В половине ноября, спешно распродав, обстановку, родители Акимова и его восемнадцатилетняя сестра Варвара были уже в Петербурге. Морозным солнечным утром, обняв сестру за талию, Володя вез ее с вокзала в гостиницу, а впереди на других санках, ехали ‘старики’ — Михаил Павлович, с длинными, развевающимися на обе стороны баками, в высокой бобровой шапке и с дорожной сумкой через плечо и Анна Андреевна, розовая, веселая, с идеально-белыми седыми волосами.
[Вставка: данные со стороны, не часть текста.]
/-- Nothing watches or reduces at the places of the package, so that a write does no more than write. -/
def Plain (s : State) : Prop := s.redCells = [] ∧ (∀ c, (s.core c).arms = []) ∧ Memory.wf s.mem

/-- An atomic on `n` bytes is at its point (R203): its checks passed and its address translated for a store and a load, what it
orders performed, and nothing of its instance that goes before it on its way; `v` is the state then. -/
def AtPoint (s u v : State) (addr : Word) (n : Nat) (sc : BitVec 3) (p : BitVec 2) (l : Loc) (pa : Nat) : Prop :=
  addr.extractLsb' 48 4 ≠ 5 ∧ Reaches s .write addr n l pa u ∧ translate l .read addr u = .ok (pa, v) ∧
  (p.getLsbD 1 = true → waitPerformed sc.toNat v = .ok ((), v)) ∧
  (∀ o ∈ v.me.outst, o.read = true → o.inst ≠ v.me.inst.id) ∧ v.me.stbuf = [] ∧ v.mustWait l pa n true = false

/-- A write at a place does no more than change its bytes: nothing there moves, sleeps, is bad, watched, reduced or mirrored,
and it is no frame area. -/
def Writable (v : State) (pa : Nat) : Prop := Quiet v pa ∧ Plain v ∧ v.inFrameArea pa = false ∧ mirrorOf pa = none

/-- An access of an instance is on its way at a scope (R194, R197; 15 R335): from `.ENS` to `.PKG` a remote request to its own
package, at `.SYS` to any, that reads, for `.ACQ`, or writes; or, but for `.ACQ`, a contribution. -/
def OnItsWay (s : State) (scope : Nat) (acq : Bool) : Prop :=
  (∃ o ∈ s.me.outst, o.inst = s.me.inst.id ∧ (if acq then o.read else o.store) = true ∧
    (5 ≤ scope ∨ (o.qid = none ∧ (o.addr.extractLsb' 52 12 = 0xFFF ∨ o.addr.extractLsb' 52 12 = s.pkg)))) ∨
  (acq = false ∧ ∃ y ∈ s.me.contribs, y.inst = s.me.inst.id)

end Sys2Proof.Claim

open Sys2Proof.Claim in
/-- The atomics (R201–R203) on 4 and 8 bytes, at their point: the old value goes to `s[d]`, 4 bytes sign-extended; the bytes at the place become Table 9.8's new value, a
CAS that fails leaving them; every other byte, every other register and the flags stay. A device register is ACCESS, an
address that is no multiple of the size ALIGN. -/
def Sys2Proof.Claim.Atomics : Prop :=
  ∀ (s u v : State) (d a b : Reg) (sc : BitVec 3) (p : BitVec 2) (w : BitVec 1) (l : Loc) (pa func : Nat) (i : Instr),
    let n := if w = 1 then 8 else 4
    let addr := s.me.reg a
    (amoForms d a b sc p w)[func]? = some i →
    (checkAddress addr s = .ok (l, s) → addr.extractLsb' 48 4 = 5 → exec i s = .next (s.takeFault s.cur cACCESS addr)) ∧
    (checkAddress addr s = .ok (l, s) → addr.extractLsb' 48 4 ≠ 5 → addr.toNat % n ≠ 0 → exec i s = .next (s.takeFault s.cur cALIGN addr)) ∧
    (AtPoint s u v addr n sc p l pa → Writable v pa →
      let old := numAt v pa n
      ∃ t, exec i s = .next t ∧
        numAt t pa n = amoNew n func old ((s.me.reg b).toNat % 2 ^ (8 * n)) ((s.me.reg d).toNat % 2 ^ (8 * n)) ∧
        (∀ k, k < pa ∨ pa + n ≤ k → Memory.get t.mem k = Memory.get v.mem k) ∧
        (∀ r : Reg, t.me.reg r = if r = 0 then 0 else if r = d then BitVec.ofInt 64 (sext (8 * n) old) else s.me.reg r) ∧
        t.me.pc = s.me.pc + 4 ∧ t.me.nflags = s.me.nflags ∧ t.queues = s.queues)

open Sys2Proof.Claim in
/-- ATOMIC_RESULT_TIMEOUT (R204) of a running instance with room to park, whose next word is an atomic that is at its point: the
instance parks past the instruction, with the old value held for `s[d]`, which keeps its value till then, and memory holds
Table 9.8's new value; its return is pending. At a page that is MOVING the atomic is queued there, with its operands, and the
instance parks past the instruction without a value. -/
def Sys2Proof.Claim.AtomicResultHeld : Prop :=
  ∀ (s u v : State) (c : CoreId) (d a b : Reg) (sc : BitVec 3) (p : BitVec 2) (w : BitVec 1) (l : Loc) (pa func : Nat) (i : Instr)
    (x : IWord),
    let s' : State := { s with cur := c }
    let n := if w = 1 then 8 else 4
    let addr := (s.core c).reg a
    (amoForms d a b sc p w)[func]? = some i → i.wf = true → s.waitingWord c = some x → encode i = [x] →
    c < 8192 → Room (s.core c) → (s.core c).cond = .running → (∀ h ∈ (s.core c).held, h.inst.id ≠ (s.core c).inst.id) →
    AtPoint s' u v addr n sc p l pa →
    let old := numAt v pa n
    let held := fun (t : State) (w : Wait) => t.cur = s.cur ∧ (t.core c).cond = .idle ∧ ∃ h, (t.core c).held = (s.core c).held ++ [h] ∧
      h.inst.id = (s.core c).inst.id ∧ h.st = .parked w ∧ h.pc = (s.core c).pc + 4 ∧
      ∀ k : Fin 16, k.val ≠ 0 → h.sregs[k] = (s.core c).regs[k.val]'(by omega)
    (Writable v pa → ∃ t, exec (.atomicResultTimeout c) s = .next t ∧ held t (.atomic d (BitVec.ofInt 64 (sext (8 * n) old))) ∧
      numAt t pa n = amoNew n func old (((s.core c).reg b).toNat % 2 ^ (8 * n)) (((s.core c).reg d).toNat % 2 ^ (8 * n)) ∧
      (∀ k, k / 2 ^ 48 ≠ 3 → k < pa ∨ pa + n ≤ k → Memory.get t.mem k = Memory.get v.mem k) ∧
      (t.now, Instr.atomicResultReturn c (s.core c).inst.id) ∈ t.happenings) ∧
    (v.redirects = [] → (v.movingAt pa).isSome = true → ∃ t, exec (.atomicResultTimeout c) s = .next t ∧ held t (.atomicOut d) ∧
      t.migrations = v.migrations.map (fun m => if inFrame m.old m.cmd.large pa then
        { m with queued := m.queued ++ [.atomic c (s.core c).inst.id (v.coreDom c) pa n func ((s.core c).reg b) ((s.core c).reg d)] } else m) ∧
      ∀ k, k / 2 ^ 48 ≠ 3 → Memory.get t.mem k = Memory.get v.mem k)

open Sys2Proof.Claim in
/-- Fences (R199, Table 9.2) and ST.REL at a wider scope (R198, R200). At `.CORE` only the pc moves. At a wider scope they wait,
changing nothing, while an access of the instance is on its way that Table 9.2 names; else FENCE.ACQ only moves the pc, and
the others have every buffered write applied before they complete. ST.REL with nothing on its way is the same store at every
scope. -/
def Sys2Proof.Claim.Fences : Prop :=
  ∀ (s : State) (k : BitVec 2) (sc : BitVec 3), k ≠ 3 →
    (sc = 0 → exec (.fence k sc) s = .next (s.after 4 id)) ∧
    (sc ≠ 0 → OnItsWay s sc.toNat (k == 1) → exec (.fence k sc) s = .next s) ∧
    (sc ≠ 0 → ¬ OnItsWay s sc.toNat (k == 1) →
      (k = 1 → exec (.fence k sc) s = .next (s.after 4 id)) ∧
      (k ≠ 1 → s.happenings = [] → s.migrations = [] →
        (s.me.stbuf = [] → exec (.fence k sc) s = .next (s.after 4 id)) ∧
        (∀ e v, s.me.stbuf = [e] → s.stuck s.cur e = false → e.pa / 2 ^ 48 ≠ 5 → s.me.cond = .running →
          (∀ h ∈ s.me.held, h.st = .ready) → exec (.storeApply s.cur e.id) s = .next v →
          exec (.fence k sc) s = .next (v.after 4 id)))) ∧
    (∀ d a x l pa u, Reaches s .write (s.me.reg a) (2 ^ (x : BitVec 3).toNat) l pa u → Idle u →
      exec (.stRel d a sc x) s = exec (.stRel d a 0 x) s)

/-- The atomics, their held results and the fences (09 R194, R197–R204). -/
def Obligations.AtomicsAndFences : Prop := Claim.Atomics ∧ Claim.AtomicResultHeld ∧ Claim.Fences

namespace Sys2Proof.Claim

/-- A reduction cell as it stands: SUM, NEXT and FAIL (R205, Table 9.9). -/
def cellSum (s : State) (p : Nat) : Nat := numAt s p 4
def cellNext (s : State) (p : Nat) : Nat := numAt s (p + 4) 2
def cellFail (s : State) (p : Nat) : Bool := (Memory.get s.mem (p + 7)).getLsbD 7

end Sys2Proof.Claim

open Sys2Proof.Claim in
/-- Ordered reductions (R205–R208). REDF to a cell of chip SRAM or a scratchpad, aligned, with an index up to 65,534 and a slot
free, sends its contribution and keeps it in a slot; another space is ACCESS, another index too; with the 8 slots in use it
waits. A contribution, new or sent again, behind no read of its instance, that is next is added to SUM under RNE and NEXT goes up by one; one that is late is
reported ACCESS, one to a failed cell TIMEOUT, changing nothing; one that is early is held. In each case its slot is free.
After 65,536 cycles without progress FAIL is set and what is held is discarded. -/
def Obligations.OrderedReductions : Prop :=
  ∀ (s : State) (d a b : Reg) (l : Loc) (p : Nat) (x : Contribution),
    let addr := s.me.reg a
    let space := (addr.extractLsb' 48 4).toNat
    (checkAddress addr s = .ok (l, s) →
      (space ∉ [1, 2, 7, 8] → exec (.redf d a b) s = .next (s.takeFault s.cur cACCESS addr)) ∧
      (space ∈ [1, 2, 7, 8] → addr.toNat % 8 ≠ 0 → exec (.redf d a b) s = .next (s.takeFault s.cur cALIGN addr)) ∧
      (space ∈ [1, 2, 7, 8] → addr.toNat % 8 = 0 → 65535 ≤ (s.me.reg d).toNat →
        exec (.redf d a b) s = .next (s.takeFault s.cur cACCESS (s.me.reg d))) ∧
      (space ∈ [1, 2, 7, 8] → addr.toNat % 8 = 0 → (s.me.reg d).toNat < 65535 →
        (8 ≤ s.me.contribs.length → exec (.redf d a b) s = .next s) ∧
        (s.me.contribs.length < 8 → l = .place p → s.me.stbuf = [] → s.migrations = [] →
          (∀ o ∈ s.me.outst, o.inst ≠ s.me.inst.id) → ∃ t y, exec (.redf d a b) s = .next t ∧
          t.me.contribs = s.me.contribs ++ [y] ∧ y.core = s.cur ∧ y.inst = s.me.inst.id ∧ y.addr = p ∧ y.index = (s.me.reg d).setWidth 16 ∧
          y.value = (s.me.reg b).setWidth 32 ∧ (s.now, Instr.redfArrival y) ∈ t.happenings ∧ t.me.regs = s.me.regs ∧
          t.me.pc = s.me.pc + 4 ∧ SameMem s t))) ∧
    (∀ i ∈ [Instr.redfArrival x, .redfResend x], (s.core x.core).contribs = [x] → (s.core x.core).outst = [] →
      Plain s → Quiet s x.addr → s.inFrameArea x.addr = false →
      (∃ t, exec i s = .next t ∧ (t.core x.core).contribs = []) ∧
      (cellFail s x.addr = false → x.index.toNat = cellNext s x.addr → ∃ t, exec i s = .next t ∧
        cellSum t x.addr = (addFp32Rne (cellSum s x.addr) x.value.toNat).1 % 2 ^ 32 ∧
        cellNext t x.addr = (cellNext s x.addr + 1) % 65536 ∧ cellFail t x.addr = false ∧
        ∀ k, k < x.addr ∨ x.addr + 8 ≤ k → Memory.get t.mem k = Memory.get s.mem k) ∧
      (cellFail s x.addr = true ∨ x.index.toNat < cellNext s x.addr → ∃ t, exec i s = .next t ∧ SameMem s t) ∧
      (cellFail s x.addr = false → cellNext s x.addr < x.index.toNat → ∃ t, exec i s = .next t ∧ SameMem s t ∧
        (t.redCells.get {} x.addr).held = [x] ∧ ∃ n, (n, Instr.redfCellTimeout x.addr) ∈ t.happenings)) ∧
    (∀ r, s.redCells = [(p, r)] → (∀ c, (s.core c).arms = []) → Memory.wf s.mem → s.inFrameArea p = false → r.since + 65536 ≤ s.now →
      ∃ t, exec (.redfCellTimeout p) s = .next t ∧ t.redCells = [] ∧ cellFail t p = true ∧ cellSum t p = cellSum s p ∧
        cellNext t p = cellNext s p)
Старики то и дело оборачивались назад, кивали улыбающимися лицами, а Варвара, делая большие восхищенные глаза, продолжала рассказывать брату:
— Ты не можешь себе представить, как это было весело и страшно. Когда все остановилось, мы не выходили из дому, и у нас целыми днями сидел Юрий Константинович. Как жалко, что ты его не знаешь — это новый учитель истории в гимназии. Он рассказывал нам о великой французской революции. Замеч-чательно! Оказывается, в то время не было ничего подобного. Понимаешь, пролетариат еще не был организован. Почему ты смеешься, Володя? Бесспорно не был организован… И вдруг манифест. Юрий Константинович пришел к нам страшно гордый и сказал, что это великая победа пролетариата. Папочка волновался ужасно и говорил, что он не разделяет наших восторгов. Он не сторонник половинчатых реформ. И знаешь, он утверждает, что забастовка не доведена до конца. По его мнению, нужно было… Нет, я даже боюсь это произнести. Ты знаешь папу, какой он увлекающийся. С его стороны непоследовательно, — тогда не служи на государственной службе. Бесспорно!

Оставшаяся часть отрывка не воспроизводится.